# Pots



## myingling (Sep 30, 2017)

few pots done up wood come from the site here

Reactions: Like 3 | EyeCandy! 3 | Way Cool 1


----------



## myingling (Sep 30, 2017)



Reactions: Like 1 | EyeCandy! 6 | Funny 1 | Way Cool 2


----------



## Lou Currier (Sep 30, 2017)

Can you explain the theory behind the size differences in the center holes?


----------



## myingling (Sep 30, 2017)

Lou Currier said:


> Can you explain the theory behind the size differences in the center holes?



top ones with bigger hole can reach in do soft talk on the slate

Reactions: Like 2


----------



## Lou Currier (Sep 30, 2017)

Sort of like whispering sweet nothings in a woman ear , right?

Reactions: Funny 4


----------



## Mike1950 (Sep 30, 2017)

Very nice

Reactions: Thank You! 1


----------



## myingling (Sep 30, 2017)

Lou Currier said:


> Sort of like whispering sweet nothings in a woman ear , right?



yes but other way around the hen sweet talkin for gobbler come in lol


----------



## TMAC (Sep 30, 2017)

Those are very nice.

Reactions: Thank You! 1


----------



## Nature Man (Oct 1, 2017)

Great looking calls.
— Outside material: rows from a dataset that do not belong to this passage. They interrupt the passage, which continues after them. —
-- ==== Sys2Proof/Tests/Slice0.lean ====
section
/-! SUPPORT. The model's own tests: ill-formed terms refused, one word sequence from the spec for every command, one
or two effects of every command from the worked vectors of spec/95_test_vectors.md, and for every statement with
hypotheses a state and operands that meet them. -/

namespace Sys2Proof.Tests

open Sys2Proof.Machine Sys2Proof.Claims

/-! ## Small instances and states -/

/-- The font provider FP2 of spec/95_test_vectors.md. -/
def fp2 : List Font :=
  [⟨8, 3, 0x41, [[0x7E, 0x09, 0x7E], [0x7F, 0x49, 0x36]]⟩, ⟨12, 2, 0x30, [[0xFF, 0x0F, 0x81, 0x18]]⟩]

/-- An instance with the provider FP2. -/
def chip (v h : Nat) : Params := ⟨v, h, fp2, .bounding⟩

/-- A state right after reset, but with every byte of `CUR` set to `b`. -/
def plain (p : Params) (b : Byte) : State := (State.afterReset p 0).setCur (Memory.fill p.planeBytes (fun _ => b))

/-- The smallest instance of the spec's examples (`V = 2`, `H = 8`), with `CUR` zero. -/
def tiny : State := plain (chip 2 8) 0

/-- The next state of an outcome. -/
def after (o : Host.Outcome State Fault Refusal) : Option State :=
  match o with
  | .next t => some t
  | _ => none

/-- The bytes of `CUR` after an outcome, in index order. -/
def curAfter (o : Host.Outcome State Fault Refusal) : Option (List Byte) := (after o).map (fun t => t.cur.map (·.2))

/-- The response stream after an outcome. -/
def rspAfter (o : Host.Outcome State Fault Refusal) : Option (List Word) := (after o).map (·.rsp)

/-! ## Ill-formed terms are refused -/

theorem test_wf_text_255 : (Instr.gtext 0 0 .black .white (List.replicate 255 0x41)).wf = true := by
  rw [Instr.wf, List.length_replicate]; decide
theorem test_wf_text_256 : (Instr.gtext 0 0 .black .white (List.replicate 256 0x41)).wf = false := by
  rw [Instr.wf, List.length_replicate]; decide
theorem test_params_wf : (chip 1 32767).wf = true ∧ (chip 32767 1).wf = true := by decide
theorem test_params_v_low : (chip 0 8).wf = false := by decide
theorem test_params_v_high : (chip 32768 8).wf = false := by decide
theorem test_params_h_low : (chip 8 0).wf = false := by decide
theorem test_params_h_high : (chip 8 32768).wf = false := by decide
theorem test_params_no_font : (Params.mk 8 8 [] .bounding).wf = false := by decide
theorem test_params_bad_font : (Params.mk 8 8 [⟨0, 1, 0, []⟩] .bounding).wf = false := by decide
theorem test_font_height_low : (Font.mk 0 3 0 []).wf = false := by decide
theorem test_font_height_high : (Font.mk 17 3 0 []).wf = false := by decide
theorem test_font_width_high : (Font.mk 8 256 0 []).wf = false := by decide
theorem test_font_first_high : (Font.mk 8 3 256 []).wf = false := by decide
theorem test_font_count_high (gs : List (List Byte)) (h : gs.length = 257) : (Font.mk 8 0 0 gs).wf = false := by
  simp [Font.wf, h]
theorem test_font_row_short : (Font.mk 8 3 0 [[1, 2]]).wf = false := by decide
theorem test_font_two_byte_row : (Font.mk 9 2 0 [[1, 2, 3, 4]]).wf = true := by decide

/-! ## Decoding: words written out from the spec's encodings (R90, R94, the vectors of spec/95_test_vectors.md) -/

theorem test_decode_setorient : decode [0x0106] = .done (.setorient 6) [] := by decide
theorem test_decode_setpen : decode [0x0201] = .done (.setpen true) [] := by decide
theorem test_decode_setinv : decode [0x0300] = .done (.setinv false) [] := by decide
theorem test_decode_selfont : decode [0x0402] = .done (.selfont 2) [] := by decide
theorem test_decode_setfsolid : decode [0x0501] = .done (.setfsolid true) [] := by decide
theorem test_decode_setfspx : decode [0x06FF] = .done (.setfspx 255) [] := by decide
theorem test_decode_setfspy : decode [0x0709] = .done (.setfspy 9) [] := by decide
theorem test_decode_getorient : decode [0x1000, 0x1100] = .done .getorient [0x1100] := by decide
theorem test_decode_sizex : decode [0x1100] = .done .sizex [] := by decide
theorem test_decode_sizey : decode [0x1200] = .done .sizey [] := by decide
theorem test_decode_getfont : decode [0x1300] = .done .getfont [] := by decide
theorem test_decode_fontmax : decode [0x1400] = .done .fontmax [] := by decide
theorem test_decode_charszx : decode [0x1500] = .done .charszx [] := by decide
theorem test_decode_rdpix : decode [0x1600, 0x0005, 0xFFFF] = .done (.rdpix 5 (-1)) [] := by decide
theorem test_decode_clear : decode [0x2002] = .done (.clear .grey) [] := by decide
theorem test_decode_point : decode [0x2102, 0x0003, 0xFFFF] = .done (.point 3 (-1) .grey) [] := by decide
theorem test_decode_line :
    decode [0x2200, 0x0000, 0x0003, 0x0003, 0x0001] = .done (.line 0 3 3 1 .black) [] := by decide
theorem test_decode_dline :
    decode [0x2301, 0x0002, 0x0003, 0x0004, 0xFFFE] = .done (.dline 2 3 4 (-2) .white) [] := by decide
theorem test_decode_rect :
    decode [0x2402, 0x0001, 0x0002, 0x0006, 0x0004] = .done (.rect 1 2 6 4 .grey) [] := by decide
theorem test_decode_drect :
    decode [0x2500, 0x0001, 0x0002, 0x0004, 0x0003] = .done (.drect 1 2 4 3 .black) [] := by decide
theorem test_decode_circle :
    decode [0x2601, 0x0005, 0x0006, 0xFFFF] = .done (.circle 5 6 65535 .white) [] := by decide
theorem test_decode_gtext :
    decode [0x2704, 0x0001, 0x0002, 0x0002, 0x0041, 0x0042] =
      .done (.gtext 1 2 .black .white [0x41, 0x42]) [] := by decide
theorem test_decode_gtext_colours :
    decode [0x2702, 0x0000, 0x0000, 0x0000] = .done (.gtext 0 0 .grey .black []) [] := by decide
theorem test_decode_xfer : decode [0x3000] = .done .xfer [] := by decide

/-- V60-1: unassigned opcodes. -/
theorem test_decode_unassigned :
    [0x0000, 0x00FF, 0x0800, 0x0F00, 0x1700, 0x1F00, 0x2800, 0x2F03, 0x3100, 0x8000, 0xFF00].map (fun w => decode [w]) =
      List.replicate 11 (.malformed .fOpcode) := rfl

/-- V60-2: reserved bits and codes. -/
theorem test_decode_reserved :
    [0x0202, 0x0302, 0x0580, 0x1001, 0x1601, 0x3001, 0x2003, 0x2004, 0x2680, 0x2703, 0x270C, 0x2710].map
      (fun w => decode [w]) = List.replicate 12 (.malformed .fReserved) := rfl

/-- V60-3: a length word and a character word with a reserved bit set. -/
theorem test_decode_gtext_reserved :
    decode [0x2704, 0x0000, 0x0000, 0x0100] = .malformed .fReserved ∧
    decode [0x2704, 0x0000, 0x0000, 0x0002, 0x0041, 0x0141] = .malformed .fReserved := by decide

/-- V60-5: an incomplete command. -/
theorem test_decode_incomplete : decode [0x2100, 0x0000] = .incomplete := by decide

/-- The opcode table's numbering: `CIRCLE 5, 5, 3, BLACK`, its four words from the least significant bits up. -/
theorem test_decodeTableWord :
    decodeTableWord 64 (0x2600 + 0x0005 * 2 ^ 16 + 0x0005 * 2 ^ 32 + 0x0003 * 2 ^ 48) = some (.circle 5 5 3 .black) := by
  decide

/-- R94's examples in assembler notation. -/
theorem test_assembly : (Instr.point 3 (-1) .grey).assembly = "POINT 3, -1, GREY" := by decide

/-! ## Set and query commands -/

/-- V40-1 on `V = 12, H = 16`: selector 7 gives 1. -/
theorem test_setorient_7 :
    (after (exec (.setorient 7) (State.afterReset (chip 12 16) 0))).map (·.orient) = some 1 := by decide
/-- V40-1: selector 4 saturates at 3. -/
theorem test_setorient_4 : (after (exec (.setorient 4) tiny)).map (·.orient) = some 3 := by decide
theorem test_setpen : (after (exec (.setpen true) tiny)).map (fun t => (t.pen, t.invert, t.fsolid)) = some (true, false, false) := by
  decide
theorem test_setinv : (after (exec (.setinv true) tiny)).map (fun t => (t.pen, t.invert, t.fsolid)) = some (false, true, false) := by
  decide
theorem test_setfsolid :
    (after (exec (.setfsolid true) tiny)).map (fun t => (t.pen, t.invert, t.fsolid)) = some (false, false, true) := by decide
/-- V40-2: selector 255 is clamped to font 1. -/
theorem test_selfont : (after (exec (.selfont 255) tiny)).map (·.font) = some 1 := by decide
theorem test_setfspx : (after (exec (.setfspx 255) tiny)).map (fun t => (t.fspx, t.fspy)) = some (255, 0) := by decide
theorem test_setfspy : (after (exec (.setfspy 9) tiny)).map (fun t => (t.fspx, t.fspy)) = some (0, 9) := by decide
theorem test_getorient : rspAfter (exec .getorient (tiny.setOrient 2)) = some [2] := by decide
/-- V40-1 on G16: orientation 1 answers 16, 12. -/
theorem test_sizex : rspAfter (exec .sizex ((State.afterReset (chip 16 12) 0).setOrient 1)) = some [16] := by decide
theorem test_sizey : rspAfter (exec .sizey ((State.afterReset (chip 16 12) 0).setOrient 1)) = some [12] := by decide
theorem test_getfont : rspAfter (exec .getfont (tiny.setFont 1)) = some [1] := by decide
/-- V40-2: `FONTMAX` answers the count. -/
theorem test_fontmax : rspAfter (exec .fontmax tiny) = some [2] := by decide
/-- V40-3: the sum of font 1's width and 255 is not reduced to 8 bits. -/
theorem test_charszx : rspAfter (exec .charszx ((tiny.setFont 1).setFspx 255)) = some [0x0101] := by decide

/-! ## Pixels -/

/-- S6: `POINT 0, 0, BLACK` on `V = 2, H = 8` under orientations 0 and 1. -/
theorem test_point : curAfter (exec (.point 0 0 .black) tiny) = some [0x80, 0x00] := by decide
theorem test_point_orient_1 : curAfter (exec (.point 0 0 .black) (tiny.setOrient 1)) = some [0x01, 0x00] := by decide
/-- R147's example: 0 for BLACK, 1 for WHITE, 0xFFFF out of bounds. -/
theorem test_rdpix :
    rspAfter (exec (.rdpix 0 0) (tiny.writeCur 0 0x80)) = some [0x0000] ∧
    rspAfter (exec (.rdpix 1 0) (tiny.writeCur 0 0x80)) = some [0x0001] := by decide
theorem test_rdpix_out : rspAfter (exec (.rdpix 8 0) tiny) = some [0xFFFF] := by decide
/-- V41-6: `CLEAR GREY`, plain and inverted. -/
theorem test_clear_grey :
    curAfter (exec (.clear .grey) (plain (chip 4 12) 0x12)) =
      some [0xAA, 0xAA, 0x55, 0x55, 0xAA, 0xAA, 0x55, 0x55] := by decide
theorem test_clear_inverted :
    curAfter (exec (.clear .white) ((plain (chip 2 8) 0x12).setInvert true)) = some [0xFF, 0xFF] := by decide

/-! ## Lines, rectangles, circles -/

/-- V42-1, its first three runs: `LINE 0, 0, 5, 2, BLACK` on an 8 by 3 picture. -/
theorem test_line : curAfter (exec (.line 0 0 5 2 .black) (plain (chip 3 8) 0)) = some [0xC0, 0x30, 0x0C] := by decide
/-- V42-3: the 45-degree line upwards. -/
theorem test_line_up : curAfter (exec (.line 0 3 3 0 .black) (plain (chip 4 8) 0)) = some [0x10, 0x20, 0x40, 0x80] := by
  decide
/-- V42-10: `DLINE 2, 2, 0, 0, BLACK` is two pixels; `DLINE 2, 2, 4, 1, BLACK` is four. -/
theorem test_dline_zero : curAfter (exec (.dline 2 2 0 0 .black) (plain (chip 3 8) 0)) = some [0x00, 0x40, 0x20] := by decide
theorem test_dline : curAfter (exec (.dline 2 2 4 1 .black) (plain (chip 3 8) 0)) = some [0x00, 0x00, 0x3C] := by decide
/-- V42-7 and V42-8: outline and solid. -/
theorem test_rect_outline :
    curAfter (exec (.rect 1 1 4 3 .black) (plain (chip 4 8) 0)) = some [0x00, 0x78, 0x48, 0x78] := by decide
theorem test_rect_solid :
    curAfter (exec (.rect 4 3 1 1 .black) ((plain (chip 4 8) 0).setPen true)) = some [0x00, 0x78, 0x78, 0x78] := by decide
theorem test_drect_outline :
    curAfter (exec (.drect 1 1 4 3 .black) (plain (chip 4 8) 0)) = some [0x00, 0x78, 0x48, 0x78] := by decide
/-- V42-10: `DRECT 3, 3, 0, 0, BLACK`, solid. -/
theorem test_drect_solid :
    curAfter (exec (.drect 3 3 0 0 .black) ((plain (chip 4 8) 0).setPen true)) = some [0x00, 0x00, 0x30, 0x30] := by decide
/-- V42-12: `CIRCLE 2, 2, 1, BLACK` outline and solid. -/
theorem test_circle_outline :
    curAfter (exec (.circle 2 2 1 .black) (plain (chip 4 8) 0)) = some [0x00, 0x20, 0x50, 0x20] := by decide
theorem test_circle_solid :
    curAfter (exec (.circle 2 2 1 .black) ((plain (chip 4 8) 0).setPen true)) = some [0x00, 0x70, 0x70, 0x70] := by decide

/-! ## Text and transfer -/

/-- V43-1's glyph `'A'`, drawn at (1, 0). -/
theorem test_gtext :
    curAfter (exec (.gtext 1 0 .black .white [0x41]) (plain (chip 8 8) 0)) =
      some [0x20, 0x50, 0x50, 0x70, 0x50, 0x50, 0x50, 0x00] := by decide
/-- R210: the requests for a text of one glyph and one character outside the font. -/
theorem test_gtext_calls :
    (after (exec (.gtext 0 0 .black .white [0x43, 0x42]) tiny)).map (·.fontPort) =
      some [.metrics 0, .glyphRow 0 1 0, .glyphRow 0 1 1, .glyphRow 0 1 2] := by decide
/-- P4's second `XFER`: `PREV = 00 00`, `CUR = 80 00`. -/
theorem test_xfer_records :
    (after (exec .xfer ((tiny.writeCur 0 0x80).setPrev [(0, 0x00), (1, 0x00)]))).map (·.pix) =
      some [⟨0, 0x00⟩, ⟨0, 0x00⟩, ⟨1, 0x80⟩, ⟨1, 0x00⟩] := by decide
theorem test_xfer_commit : (after (exec .xfer (tiny.writeCur 0 0x80))).map (·.prev) = some [(0, 0x80), (1, 0x00)] := by decide

/-! ## The port -/

/-- P6's unassigned header `0x00AA` in an idle block. -/
theorem test_step_fault : (after (step (tiny.setInput [.word 0x00AA]))).map (·.status) = some 0b011 := by decide
/-- The first step from reset with `SIZEX` laid on the port answers one word. -/
theorem test_withFetchWord : (rspAfter (step (tiny.withFetchWord 16 0x1100))) = some [8] := by decide

/-! ## Witnesses: a state and operands that meet the hypotheses of each statement -/

/-- A state right after reset of the smallest instance, with these events to come. -/
def waiting (es : List PortEvent) : State := (State.afterReset (chip 2 8) 0).setInput es

/-- The same, faulted with `F_OPCODE`. -/
def stuck (es : List PortEvent) : State := (waiting es).enterFault .fOpcode

/-- The far corner of the smallest instance, which is logical `(7, 1)` under orientation 0. -/
def corner : BufferPixel := ⟨1, 7⟩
Chuck

Reactions: Thank You! 1


----------



## TurkeyHunter (Apr 22, 2018)

Do you glue the entire feather ir just the shaft? Can it touch the friction surface?

Reactions: Like 1


----------



## Grumpy (Apr 22, 2018)

myingling said:


> View attachment 135032 View attachment 135030 View attachment 135031


Those calls are very nice.

Reactions: Like 1


----------



## myingling (Apr 29, 2018)

TurkeyHunter said:


> Do you glue the entire feather ir just the shaft? Can it touch the friction surface?


couple dabs of ca glue no it dont touch under side of surface

Reactions: Thank You! 1


----------